WHAT IS NEEDED: Read through the listing below and return only the lines containing "Safety".

WORKING DATA: Begin

-- ==== Sys2Proof/WellFormed.lean ====
section
/-! DEFINITION. What is well formed. A value of `Instr` always is: its operands are bytes by type (30_encoding
R53). What can be ill formed is a command WORD (R54, R55: the match and mask table) and a line of assembly
SOURCE (R60 to R63: an operand is a byte, 0 to 255). Each has its check here. -/

namespace Sys2Proof

/-- One row of the opcode map R54: a word selects the row when `word &&& mask = pattern`. -/
structure CmdRow where
  mnemonic : String
  pattern : CmdWord
  mask : CmdWord
  deriving DecidableEq, Repr

/-- The opcode map, column for column (R54). -/
def cmdTable : List CmdRow :=
  [⟨"KEYCLR", 0x01000000#32, 0xFFFFFFFF#32⟩,
   ⟨"KEYPUSH", 0x02000000#32, 0xFFFFFF00#32⟩,
   ⟨"NEW", 0x03000000#32, 0xFFFF0000#32⟩,
   ⟨"APPEND", 0x04000000#32, 0xFFFFFF00#32⟩,
   ⟨"RESET", 0x05000000#32, 0xFFFFFFFF#32⟩,
   ⟨"FINALIZE", 0x06000000#32, 0xFFFFFFFF#32⟩]

/-- "A word selects a command when `(W & mask) = match`" (R54). -/
def CmdRow.selects (r : CmdRow) (w : CmdWord) : Bool := (w &&& r.mask) == r.pattern

/-- The mnemonics of the rows that `w` selects. -/
def selectedBy (w : CmdWord) : List String :=
  (cmdTable.filter fun r => r.selects w).map CmdRow.mnemonic

/-- A legal word is one that some row selects; every other word is illegal (R55). -/
def legalWord (w : CmdWord) : Bool := cmdTable.any fun r => r.selects w

/-- A line of assembly source with its operands as written, before they are known to be bytes
(R60 the six commands, R61 to R63 the pseudo-instructions). -/
inductive SourceLine where
  | keyclr
  | keypush (b : Nat)
  | new (c d : Nat)
  | append (b : Nat)
  | reset
  | finalize
  | new13
  | new24
  | key (bs : List Nat)
  | keyzero
  | appends (bs : List Nat)
  deriving DecidableEq, Repr

/-- "An operand is a byte written in decimal (`0..255`)" or in hexadecimal (R60). -/
def isByte (n : Nat) : Bool := decide (n < 256)

/-- A well-formed source line: every operand is a byte (R60). -/
def SourceLine.wf : SourceLine → Bool
  | .keypush b => isByte b
  | .new c d => isByte c && isByte d
  | .append b => isByte b
  | .key bs => bs.all isByte
  | .appends bs => bs.all isByte
  | .keyclr | .reset | .finalize | .new13 | .new24 | .keyzero => true

end Sys2Proof
end

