-- ==== Sys2Proof/Machine/Key.lean ====
section
/-! DEFINITION. Key loading and construction: `KEYCLR`, `KEYPUSH`, `NEW` (spec 40_key_and_construction). -/

namespace Sys2Proof.Machine

/-- `KEYCLR` (R70). -/
def execKeyclr (s : State) : Host.Outcome State Fault Refusal :=
  .next (s.setKeyCnt 0).respondOk

/-- Push one byte onto the staging: stored while there is room, else dropped and the count stays at 17 (R71). -/
def pushKeyByte (b : Byte) (s : State) : State :=
  if h : s.keyCnt < 16 then (s.stageByte s.keyCnt h b).setKeyCnt (s.keyCnt + 1) else s.setKeyCnt 17

/-- `KEYPUSH b` (R71). -/
def execKeypush (b : Byte) (s : State) : Host.Outcome State Fault Refusal :=
  .next (pushKeyByte b s).respondOk

/-- `NEW c, d` (R72): the staging is consumed whatever the outcome. -/
def execNew (c d : Byte) (s : State) : Host.Outcome State Fault Refusal :=
  match newError s.keyCnt c d with
  | some e => .next (takeException e (s.setKeyCnt 0))
  | none => .next ((s.setKeyCnt 0).install (keyHalves s.ks) c d).respondOk

end Sys2Proof.Machine
end

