-- ==== Sys2Proof/Machine/Dispatch.lean ====
section
/-! DEFINITION. One arm per command of 30_encoding R54. -/

namespace Sys2Proof.Machine

def exec (i : Instr) (s : State) : Host.Outcome State Fault Refusal :=
  match i with
  | .keyclr => Sys2Proof.Machine.execKeyclr s
  | .keypush b => Sys2Proof.Machine.execKeypush b s
  | .new c d => Sys2Proof.Machine.execNew c d s
  | .append b => Sys2Proof.Machine.execAppend b s
  | .reset => Sys2Proof.Machine.execReset s
  | .finalize => Sys2Proof.Machine.execFinalize s

end Sys2Proof.Machine
end

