-- ==== Sys2Proof/Laws/Runs.lean ====
section
/-! SUPPORT. Commands in a row, and what every command leaves to the port. -/

namespace Sys2Proof.Safety

open Sys2Proof.Machine

/-- Commands in a row run one part after the other. -/
theorem execAll_append {a b : List Instr} {s t : State} (h : execAll a s = .next t) :
    execAll (a ++ b) s = execAll b t := by
  induction a generalizing s with
  | nil => cases h; rfl
  | cons i a ih =>
    simp only [execAll, List.cons_append] at h ⊢
    cases hi : exec i s with
    | next u =>
      simp only [hi] at h ⊢
      exact ih h
    | fault f => simp [hi] at h
    | refused f => simp [hi] at h

/-- A command takes nothing from the inbox, answers once and leaves an idle sequencer idle. -/
theorem exec_port {i : Instr} {s t : State} (h : exec i s = .next t) :
    t.inbox = s.inbox ∧ (∃ r, t.responses = s.responses ++ [r]) ∧ (s.phase = .idle → t.phase = .idle) := by
  rcases exec_cases h with ⟨-, rfl⟩ | ⟨b, hk, -, rfl⟩ | ⟨b, hk, -, rfl⟩ | ⟨c, d, hk, -, rfl⟩ | ⟨c, d, hk, hz, -, rfl⟩ |
    ⟨c, d, hk, hc, hd, -, rfl⟩ | ⟨-, hc, rfl⟩ | ⟨b, -, hc, hf, rfl⟩ | ⟨b, -, hc, hf, rfl⟩ | ⟨-, hc, rfl⟩ |
    ⟨-, hc, v, -, rfl⟩ <;>
  exact ⟨rfl, ⟨_, rfl⟩, fun h => by simp [h]⟩

end Sys2Proof.Safety
end

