/-- 95 section 5 and section 3.3: the first count of block 0, from the state after `Init`. -/
theorem test_first_count : (answer (step { inPhase .blocks (builtSeq (counting 15)) with
      v := ⟨0x7469686173716475#64, 0x6b617f6d656e6665#64, 0x6b7f62616d677361#64, 0x7b6b696e727e6c7b#64⟩ })).map
    (fun t => (t.phase, t.j, t.t, t.v)) = some (.blocks, 0, 1,
      ⟨0x64668a929363847f#64, 0x4ed232083d9aa8dc#64, 0xf2f74892d8141a2e#64, 0x9290f9810552f4a8#64⟩) := by decide

/-! ## Operations -/

/-- 95 section 3.1. -/
theorem test_add64 : add64 0xffffffffffffffff#64 1 = 0 ∧
    add64 0x7469686173716475#64 0x6b617f6d656e6665#64 = 0xdfcae7ced8dfcada#64 := by decide

/-- 95 section 3.1. -/
theorem test_rotl64 : [13, 16, 17, 21, 32].map (rotl64 0x0123456789abcdef#64) =
    [0x68acf13579bde024#64, 0x456789abcdef0123#64, 0x8acf13579bde0246#64, 0xacf13579bde02468#64, 0x89abcdef01234567#64] := by
  decide

/-- 95 section 3.2. -/
theorem test_le64 : le64 (counting 8) = 0x0706050403020100#64 := by decide
/-- 95 section 3.2. -/
theorem test_bytes_be : bytesBe 0xa129ca6149be45e5#64 = [0xa1, 0x29, 0xca, 0x61, 0x49, 0xbe, 0x45, 0xe5] := by decide

/-- 95 section 3.3. -/
theorem test_sip_round :
    sipRound ⟨0x7469686173716475#64, 0x6b617f6d656e6665#64, 0x6b7f62616d677361#64, 0x7c6d6c6a717c6d7b#64⟩ =
    ⟨0x64668a929363847f#64, 0x4ed232083d9aa8dc#64, 0xf2f74892d8141a2e#64, 0x9290f9810552f4a8#64⟩ := by decide

/-- 95 section 3.5, the last two rows. -/
theorem test_compress_word :
    [1, 2].map (fun c => compressWord c 0x0706050403020100#64
      ⟨0x7469686173716475#64, 0x6b617f6d656e6665#64, 0x6b7f62616d677361#64, 0x7b6b696e727e6c7b#64⟩) =
    [⟨0x63608f969061857f#64, 0x4ed232083d9aa8dc#64, 0xf2f74892d8141a2e#64, 0x9290f9810552f4a8#64⟩,
     ⟨0x4a017198de0a59e0#64, 0x0d52f6f62a4f59a4#64, 0x634cb3577b01fd3d#64, 0xa5224d6f55c7d9c8#64⟩] := by decide

/-- 95 section 6: lengths 0, 3, 7, 8, 255, 256 and 257, with the leftover bytes. -/
theorem test_trail_place :
    [trailPlace 0 [], trailPlace 3 [0x61, 0x62, 0x63], trailPlace 7 (counting 7), trailPlace 8 [],
      trailPlace 255 [0xf8, 0xf9, 0xfa, 0xfb, 0xfc, 0xfd, 0xfe], trailPlace 256 [], trailPlace 257 [0x00]] =
    [0#64, 0x0300000000636261#64, 0x0706050403020100#64, 0x0800000000000000#64, 0xfffefdfcfbfaf9f8#64, 0#64,
      0x0100000000000000#64] := by decide

/-- 95 section 6: the two blocks of the buffer `00 .. 10`, and no third. -/
theorem test_block_word : [0, 1, 2].map (fun j => (blockWord (builtSeq (counting 17)) j).toOption) =
    [some 0x0706050403020100#64, some 0x0f0e0d0c0b0a0908#64, none] := by decide

/-- R60 to R63: a command with a comment, a preset, a chunk as text, an operand that is no byte. -/
theorem test_assemble :
    assembleLine ['N', 'E', 'W', ' ', '2', ',', ' ', '0', 'x', '0', '4', ' ', ';', 'x'] = some [.new 2 4] ∧
    assembleLine ['N', 'E', 'W', '1', '3'] = some [.new 1 3] ∧
    assembleLine ['A', 'P', 'P', 'E', 'N', 'D', 'S', ' ', quoteChar, 'a', ' ', ';', quoteChar] =
      some [.append 0x61, .append 0x20, .append 0x3b] ∧
    assembleLine ['A', 'P', 'P', 'E', 'N', 'D', ' ', '2', '5', '6'] = none := by decide

/-! ## Witnesses: for each statement with hypotheses, states and operands that meet them all, clause by clause -/

/-- The next state of a command that has one, with what is asked of it. -/
def goesTo (i : Instr) (s : State) (P : State → Prop) : Prop := ∃ t, exec i s = .next t ∧ P t

theorem witness_DecodeAndEncodeAgree : decode 0x0300ff00#32 = .ok (.new 255 0) := by rfl

theorem witness_OpcodeMapIsDisjointWith66051Words : ∃ r, r ∈ cmdTable ∧ r.selects 0x03ffffff#32 = false ∧
    r.selects 0x0300ffff#32 = true := ⟨⟨"NEW", 0x03000000#32, 0xFFFF0000#32⟩, by decide, by decide, by decide⟩

theorem witness_PseudoInstructionsExpandToTheirWords :
    (SourceLine.key [0, 255]).wf = true ∧ (SourceLine.appends [0, 255]).wf = true := by decide

theorem witness_RotationFollowsItsFormula : (1 ≤ 1 ∧ 1 ≤ 63) ∧ (1 ≤ 63 ∧ 63 ≤ 63) := by decide

theorem witness_ByteOrderPrimitivesPlaceEachByte :
    (counting 8).length = 8 ∧ 0 < (counting 8).length ∧ 7 < (counting 8).length ∧ 7 < 8 := by decide

theorem witness_KeyHalvesAreLittleEndianAndBijective : 0 < 8 ∧ 7 < 8 := by decide

theorem witness_BlockWordIsLittleEndian : 1 < (builtSeq (counting 16)).bufLen / 8 ∧
    ([8, 9, 10, 11, 12, 13, 14, 15] : List Byte).length = 8 ∧
    ∀ i, (h : i < [8, 9, 10, 11, 12, 13, 14, 15].length) →
      (builtSeq (counting 16)).buf.read (8 * 1 + i) = some ([8, 9, 10, 11, 12, 13, 14, 15] : List Byte)[i] := by decide

/-- Seven leftover bytes after a block: the third clause is then empty. -/
theorem witness_TrailWordLayout_seven :
    ([8, 9, 10, 11, 12, 13, 14] : List Byte).length = (builtSeq (counting 15)).bufLen % 8 ∧
    ∀ i, (h : i < [8, 9, 10, 11, 12, 13, 14].length) → (builtSeq (counting 15)).buf.read
      ((builtSeq (counting 15)).bufLen - (builtSeq (counting 15)).bufLen % 8 + i) =
        some ([8, 9, 10, 11, 12, 13, 14] : List Byte)[i] := by decide

/-- No leftover byte after a full block: the second clause is then empty, the third starts at lane 0. -/
theorem witness_TrailWordLayout_none :
    ([] : List Byte).length = (builtSeq (counting 8)).bufLen % 8 ∧ ([] : List Byte).length ≤ 0 ∧ 6 < 7 := by decide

WORKING DATA: End

EXERCISE RESPONSE:
namespace Sys2Proof.Safety
end Sys2Proof.Safety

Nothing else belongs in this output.